━━━ RECORDS
-- ==== Sys2Proof/Laws/Bus.lean ====
section
/-! SUPPORT. Once for all inputs, everything that serving one can do to the block (R65), and which register an offset of the
window names (R29, R61, R62). -/

namespace Sys2Proof.Machine

/-- Everything that an input can do to the block `s` (R30-R51, R64-R68, R214, R230). -/
inductive Served (s : State) : State → Prop where
  | same : Served s s
  | answered (w : Word) : Served s (respond w s)
  | accessError : Served s (accessError s)
  | answeredError : Served s (respond 0 (Machine.accessError s))
  | ctrl (v : Word) (idle : s.busy = false) : Served s { s with ctrl := v &&& ctrlMask }
  | status (v : Word) : Served s { s with status := s.status.writeOneToClear v }
  | cmdovr (busy : s.busy = true) : Served s { s with status := { s.status with cmdovr := true } }
  | accepted (v : Word) (idle : s.busy = false) : Served s (accept v s)
  | fed (v : Word) (room : s.fifo.length < s.params.fifoDepth) : Served s { s with fifo := s.fifo ++ [v] }
  | fovf : Served s { s with status := { s.status with fovf := true } }
  | flushed : Served s (flushFifo s)
  | aborted (busy : s.busy = true) : Served s (raise .eabort s)
  | abortedFlushed (busy : s.busy = true) : Served s (flushFifo (raise .eabort s))
  | operand (i : RegIdx) (j : Nat) (v : Word) (mapped : j < s.params.width / 32) (idle : s.busy = false) :
      Served s { s with x := s.x.set i (withWord s.x[i] j v) }
  | presented (w : Word) : Served s { s with env := { s.env with port := s.env.port ++ [w] } }
  | reset : Served s (State.resetOf s.params s.env)

theorem writeCtrl_served (v : Word) (s : State) : Served s (writeCtrl v s) := by
  unfold writeCtrl; split
  · exact .accessError
  · exact .ctrl v (Bool.eq_false_iff.2 ‹_›)

theorem writeCmd_served (v : Word) (s : State) : Served s (writeCmd v s) := by
  unfold writeCmd; split
  · exact .cmdovr ‹_›
  · exact .accepted v (Bool.eq_false_iff.2 ‹_›)

theorem writeRngData_served (v : Word) (s : State) : Served s (writeRngData v s) := by
  unfold writeRngData; split
  · exact .fed v ‹_›
  · exact .fovf

theorem writeAbort_served (v : Word) (s : State) : Served s (writeAbort v s) := by
  unfold writeAbort abortRun
  split
  · split
    · exact .abortedFlushed ‹_›
    · exact .flushed
  · split
    · exact .aborted ‹_›
    · exact .same
  · exact .flushed
  · exact .same

theorem writeOperand_served (i : RegIdx) (j : Nat) (v : Word) (s : State) (h : j < s.params.width / 32) :
    Served s (writeOperand i j v s) := by
  unfold writeOperand; split
  · exact .accessError
  · exact .operand i j v h (Bool.eq_false_iff.2 ‹_›)

/-- An offset that names word `j` of a register names a mapped word (R62). -/
theorem targetAt_operand {p : Params} {off : Nat} {i : RegIdx} {j : Nat} (h : targetAt p off = .operand i j) :
    j < p.width / 32 := by
  unfold targetAt at h; split at h
  · unfold controlTarget at h; split_ifs at h
  · unfold operandTarget at h; split at h
    · cases h; assumption
    · cases h

theorem writeTarget_served (v : Word) (s : State) (off : Nat) : Served s (writeTarget v s (targetAt s.params off)) := by
  cases h : targetAt s.params off with
  | ctrl => exact writeCtrl_served v s
  | status => exact .status v
  | cmd => exact writeCmd_served v s
  | rngData => exact writeRngData_served v s
  | abort => exact writeAbort_served v s
  | operand i j => exact writeOperand_served i j v s (targetAt_operand h)
  | unmapped => exact .accessError
  | id => exact .same
  | cfg => exact .same
  | lastcmd => exact .same
  | attempts => exact .same
  | rngLevel => exact .same

/-- Everything that serving an input can do. -/
theorem serve_served (input : Input) (s : State) : Served s (serve input s) := by
  cases input with
  | quiet => exact .same
  | reset => exact .reset
  | entropy w => unfold serve presentWord; dsimp only; split; exacts [.presented w, .same]
  | access a =>
    cases a with
    | read addr size =>
      unfold serve serveAccess; dsimp only; split
      · unfold busRead; split
        · split
          · exact .answeredError
          · exact .answered _
        · exact .answeredError
      · exact .same
    | write addr size v =>
      unfold serve serveAccess; dsimp only; split
      · unfold busWrite; split
        · exact writeTarget_served v s _
        · exact .accessError
      · exact .same

/-- An input that leaves a command running leaves it where it stands, and LASTCMD with it. -/
theorem Served.of_running {s t : State} (h : Served s t) (hb : s.busy = true) (ht : t.busy = true) :
    t.lastcmd = s.lastcmd ∧ t.seq = s.seq := by
  cases h <;> first | exact ⟨rfl, rfl⟩ | (exfalso; simp_all) | cases ht

/-! ### The window -/

/-- An offset of the window is what its physical address names (R60). -/
theorem windowOffset_base {p : Params} {off : Nat} (h : off < 0x2000) : windowOffset p (p.base + off) = some off := by
  unfold windowOffset; rw [if_pos (by omega)]; simp

/-- The offset of word `j` of `Xi` names it (R62). -/
theorem targetAt_operandOffset {p : Params} (i : RegIdx) {j : Nat} (hp : p.width ≤ 4096) (h : j < p.width / 32) :
    targetAt p (operandOffset i j) = .operand i j := by
  have hi := i.isLt
  have e1 : (operandOffset i j - 0x1000) % 0x200 / 4 = j := by unfold operandOffset; omega
  have e2 : (operandOffset i j - 0x1000) / 0x200 = i.val := by unfold operandOffset; omega
  unfold targetAt operandTarget
  rw [if_neg (by unfold operandOffset; omega), e1, e2, if_pos h]
  congr 1
  exact Fin.ext (by simp)

/-- While a command runs, no input gets a command word accepted (R25, R43). -/
theorem acceptedWord_of_busy {s : State} (h : s.busy = true) (input : Input) : acceptedWord input s = none := by
  unfold acceptedWord
  split <;> try rfl
  split <;> simp [h]

/-- A CMD write of `w` while BUSY = 0 gets `w` accepted (R25). -/
theorem acceptedWord_cmd {s : State} (h : s.busy = false) (w : Word) :
    acceptedWord (.access (memWrite s.params cmdOffset w)) s = some w := by
  unfold acceptedWord memWrite
  dsimp only
  rw [windowOffset_base (by decide)]
  dsimp only
  rw [show targetAt s.params cmdOffset = .cmd from rfl, h]
  rfl

end Sys2Proof.Machine
end

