/-- The loop of `ModInv` (R127) ends in at most `2 * bitlen(newr) + 1` internal steps. -/
theorem bezout_reaches {f : Phase → State → State} {ret : Nat → Bool → State → State} {a n : Nat}
    (hf : ∀ s, f .bezout s = bezoutStep ret s) (s : State) (hs : s.seq = .run .bezout) (hn : 1 < n)
    (hm : s.work.modulus = n) (hi : BezoutInv a n s.work) :
    ∃ j ≤ 2 * bitlen s.work.newr + 1, ∃ v noinv r newr t newt, Pseudocode.IsModInv a n v noinv ∧
      Reaches f j s
        (ret v noinv (s.goto .bezout { s.work with r := r, newr := newr, t := t, newt := newt })) := by
  induction hb : s.work.newr using Nat.strongRecOn generalizing s with
  | ind b ih =>
    have hw : ∀ {u : State}, u.seq = .run .bezout → u.rngWait = false := fun h => rngWait_of_not_draws h rfl
    have done : ∀ u : State, u.seq = .run .bezout → u.work.modulus = n → BezoutInv a n u.work → u.work.newr = 0 →
        Reaches f 1 u (ret (bezoutResult u.work).1 (bezoutResult u.work).2 u) ∧
          Pseudocode.IsModInv a n (bezoutResult u.work).1 (bezoutResult u.work).2 := by
      intro u hu hum hui h0
      have h1 := Reaches.one (f := f) hu (hw hu)
      rw [hf, bezoutStep, if_pos h0] at h1
      exact ⟨h1, bezoutInv_result hui hn hum h0⟩
    have same : ∀ u : State, u.seq = .run .bezout →
        u.goto .bezout { u.work with r := u.work.r, newr := u.work.newr, t := u.work.t, newt := u.work.newt } = u := by
      intro u hu; rw [State.goto, ← hu]
    rcases Nat.eq_zero_or_pos b with h0 | hpos
    · obtain ⟨h1, h2⟩ := done s hs hm hi (hb.trans h0)
      refine ⟨1, by omega, _, _, s.work.r, s.work.newr, s.work.t, s.work.newt, h2, ?_⟩
      rw [same s hs]; exact h1
    · have h1 := Reaches.one (f := f) hs (hw hs)
      rw [hf, bezoutStep, if_neg (by omega)] at h1
      set s1 := s.goto .bezout { s.work with
          t := s.work.newt
          newt := s.work.t - (s.work.r / s.work.newr : Nat) * s.work.newt
          r := s.work.newr
          newr := s.work.r - s.work.r / s.work.newr * s.work.newr } with hs1
      have hi1 : BezoutInv a n s1.work := bezoutInv_step hi (by omega)
      have hm1 : s1.work.modulus = n := hm
      have hr1 : s1.work.r = b := by simp [hs1, hb]
      rcases Nat.eq_zero_or_pos s1.work.newr with h0 | hpos'
      · obtain ⟨h2, h3⟩ := done s1 rfl hm1 hi1 h0
        refine ⟨1 + 1, ?_, _, _, s1.work.r, s1.work.newr, s1.work.t, s1.work.newt, h3, ?_⟩
        · have := bitlen_pos hpos; omega
        · have := h1.trans h2
          simpa [hs1, State.goto] using this
      · have h2 := Reaches.one (f := f) (s := s1) rfl (hw rfl)
        rw [hf, bezoutStep, if_neg (by omega)] at h2
        set s2 := s1.goto .bezout { s1.work with
            t := s1.work.newt
            newt := s1.work.t - (s1.work.r / s1.work.newr : Nat) * s1.work.newt
            r := s1.work.newr
            newr := s1.work.r - s1.work.r / s1.work.newr * s1.work.newr } with hs2
        have hi2 : BezoutInv a n s2.work := bezoutInv_step hi1 hpos'
        have hnr : s2.work.newr = b % s1.work.newr := by
          have e := Nat.div_add_mod s1.work.r s1.work.newr
          rw [Nat.mul_comm] at e
          show s1.work.r - s1.work.r / s1.work.newr * s1.work.newr = _
          rw [← hr1]; omega
        have hlt : s1.work.newr < b := hr1 ▸ hi1.shrinks
        have hhalf := two_mul_mod_lt hpos' hlt
        obtain ⟨j, hj, v, ni, r, nr, t, nt, h3, h4⟩ := ih (b % s1.work.newr) (by omega) s2 rfl hm1 hi2 hnr
        refine ⟨j + (1 + 1), ?_, v, ni, r, nr, t, nt, h3, ?_⟩
        · have := bitlen_half hhalf; omega
        · have := (h1.trans h2).trans h4
          simpa [hs2, hs1, State.goto] using this

/-- The call `ModInv(a, n)` (R127) with `n >= 1`, from its begin. -/
theorem bezoutBegin_reaches {f : Phase → State → State} {ret : Nat → Bool → State → State} (a n : Nat)
    (hf : ∀ s, f .bezout s = bezoutStep ret s) (s : State) (hn : 0 < n) :
    ∃ j ≤ 2 * bitlen n + 1, ∃ v noinv r newr t newt, Pseudocode.IsModInv a n v noinv ∧
      Reaches f j (bezoutBegin a n s)
        (ret v noinv
          (s.goto .bezout { s.work with r := r, newr := newr, t := t, newt := newt, modulus := n })) := by
  rcases Nat.lt_or_ge 1 n with h1 | h1
  · obtain ⟨j, hj, v, ni, r, nr, t, nt, h3, h4⟩ :=
      bezout_reaches hf (bezoutBegin a n s) rfl h1 rfl (bezoutInv_begin s.work hn)
    refine ⟨j, hj.trans ?_, v, ni, r, nr, t, nt, h3, ?_⟩
    · have : bitlen (a % n) ≤ bitlen n :=
        (bitlen_le_iff _ _).2 ((Nat.mod_lt a hn).trans (lt_two_pow_bitlen n))
      simp only [bezoutBegin, goto_work]; omega
    · simpa [bezoutBegin, State.goto] using h4
  · have hn1 : n = 1 := by omega
    subst hn1
    have h2 := Reaches.one (f := f) (s := bezoutBegin a 1 s) rfl (rngWait_of_not_draws rfl rfl)
    rw [hf, bezoutStep, if_pos (by simp [bezoutBegin, Nat.mod_one])] at h2
    refine ⟨1, by omega, 0, false, 1, 0, 0, 1, ?_, ?_⟩
    · simp [Pseudocode.IsModInv]
    · simpa [bezoutBegin, bezoutResult, Nat.mod_one, State.goto] using h2

/-! ### ModExp -/

/-- The loop of `ModExp` (R131) runs `bitlen(d)` times and then ends (R132). -/
theorem power_reaches {f : Phase → State → State} {ret : Nat → State → State}
    (hf : ∀ s, f .power s = powerStep ret s) (s : State) (hs : s.seq = .run .power)
    (hres : s.work.res < s.work.modulus) :
    ∃ base, Reaches f (bitlen s.work.exp + 1) s
      (ret (s.work.res * s.work.base ^ s.work.exp % s.work.modulus)
        (s.goto .power { s.work with
          res := s.work.res * s.work.base ^ s.work.exp % s.work.modulus, base := base, exp := 0 })) := by
  induction he : s.work.exp using Nat.strongRecOn generalizing s with
  | ind e ih =>
    have h1 := Reaches.one (f := f) hs (rngWait_of_not_draws hs rfl)
    rw [hf, powerStep] at h1
    rcases Nat.eq_zero_or_pos e with h0 | hpos
    · subst h0
      rw [if_pos he] at h1
      refine ⟨s.work.base, ?_⟩
      have e1 : s.work.res * s.work.base ^ 0 % s.work.modulus = s.work.res := by
        simp [Nat.mod_eq_of_lt hres]
      have hz : { s.work with res := s.work.res, base := s.work.base, exp := 0 } = s.work := by rw [← he]
      rw [e1, hz, State.goto, ← hs]; exact h1
    · rw [if_neg (by omega)] at h1
      set s1 := s.goto .power { s.work with
            res := if s.work.exp % 2 = 1 then s.work.res * s.work.base % s.work.modulus else s.work.res
            base := s.work.base * s.work.base % s.work.modulus
            exp := s.work.exp / 2 } with hs1
      have hmpos : 0 < s.work.modulus := by omega
      have hres1 : s1.work.res < s1.work.modulus := by
        simp only [hs1, goto_work]; split
        · exact Nat.mod_lt _ hmpos
        · exact hres
      obtain ⟨base, h2⟩ := ih (e / 2) (by omega) s1 rfl hres1 (by simp [hs1, he])
      have hv : s1.work.res * s1.work.base ^ (e / 2) % s1.work.modulus
          = s.work.res * s.work.base ^ e % s.work.modulus := by
        simp only [hs1, goto_work, he]
        generalize s.work.modulus = m, s.work.base = b, s.work.res = c
        have hb : (b * b % m) ^ (e / 2) ≡ b ^ (2 * (e / 2)) [MOD m] := by
          rw [pow_mul, pow_two]; exact (Nat.mod_modEq _ _).pow _
        rcases Nat.mod_two_eq_zero_or_one e with h2 | h2
        · rw [if_neg (by omega)]
          have : 2 * (e / 2) = e := by omega
          rw [this] at hb
          exact hb.mul_left c
        · rw [if_pos h2]
          have : e = 2 * (e / 2) + 1 := by omega
          calc c * b % m * (b * b % m) ^ (e / 2) % m
              = c * b * b ^ (2 * (e / 2)) % m := ((Nat.mod_modEq _ _).mul hb)
            _ = c * b ^ e % m := by conv_rhs => rw [this, pow_succ]
                                    ring_nf
      have hlen := bitlen_div_two hpos
      refine ⟨base, ?_⟩
      have h3 := h1.trans h2
      rw [hv, hlen] at h3
      simpa [hs1, State.goto] using h3

/-- The call `ModExp(a, d, n)` (R131) with `n >= 1`: `(a ^ d) mod n`. -/
theorem powerBegin_reaches {f : Phase → State → State} {ret : Nat → State → State} (a d n : Nat)
    (hf : ∀ s, f .power s = powerStep ret s) (s : State) (hn : 0 < n) :
    ∃ base, Reaches f (bitlen d + 1) (powerBegin a d n s)
      (ret (a ^ d % n)
        (s.goto .power { s.work with res := a ^ d % n, base := base, exp := 0, modulus := n })) := by
  obtain ⟨base, h⟩ := power_reaches hf (powerBegin a d n s) rfl (Nat.mod_lt 1 hn)
  refine ⟨base, ?_⟩
  have e : 1 % n * (a % n) ^ d % n = a ^ d % n := by
    rw [Nat.mul_mod, Nat.mod_mod, ← Nat.pow_mod, ← Nat.mul_mod, one_mul]
  simpa [powerBegin, State.goto, e] using h

end Sys2Proof.Machine
end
━━━━━━
[WHAT IS EXPECTED] Write out only the lines that run from the line containing "rw [hf, bezoutStep, if_pos (by" through the line containing "ends (R132). -/", both included, exactly as they appear above.

[RESPONSE TO THE TASK]
    rw [hf, bezoutStep, if_pos (by simp [bezoutBegin, Nat.mod_one])] at h2
    refine ⟨1, by omega, 0, false, 1, 0, 0, 1, ?_, ?_⟩
    · simp [Pseudocode.IsModInv]
    · simpa [bezoutBegin, bezoutResult, Nat.mod_one, State.goto] using h2

/-! ### ModExp -/

/-- The loop of `ModExp` (R131) runs `bitlen(d)` times and then ends (R132). -/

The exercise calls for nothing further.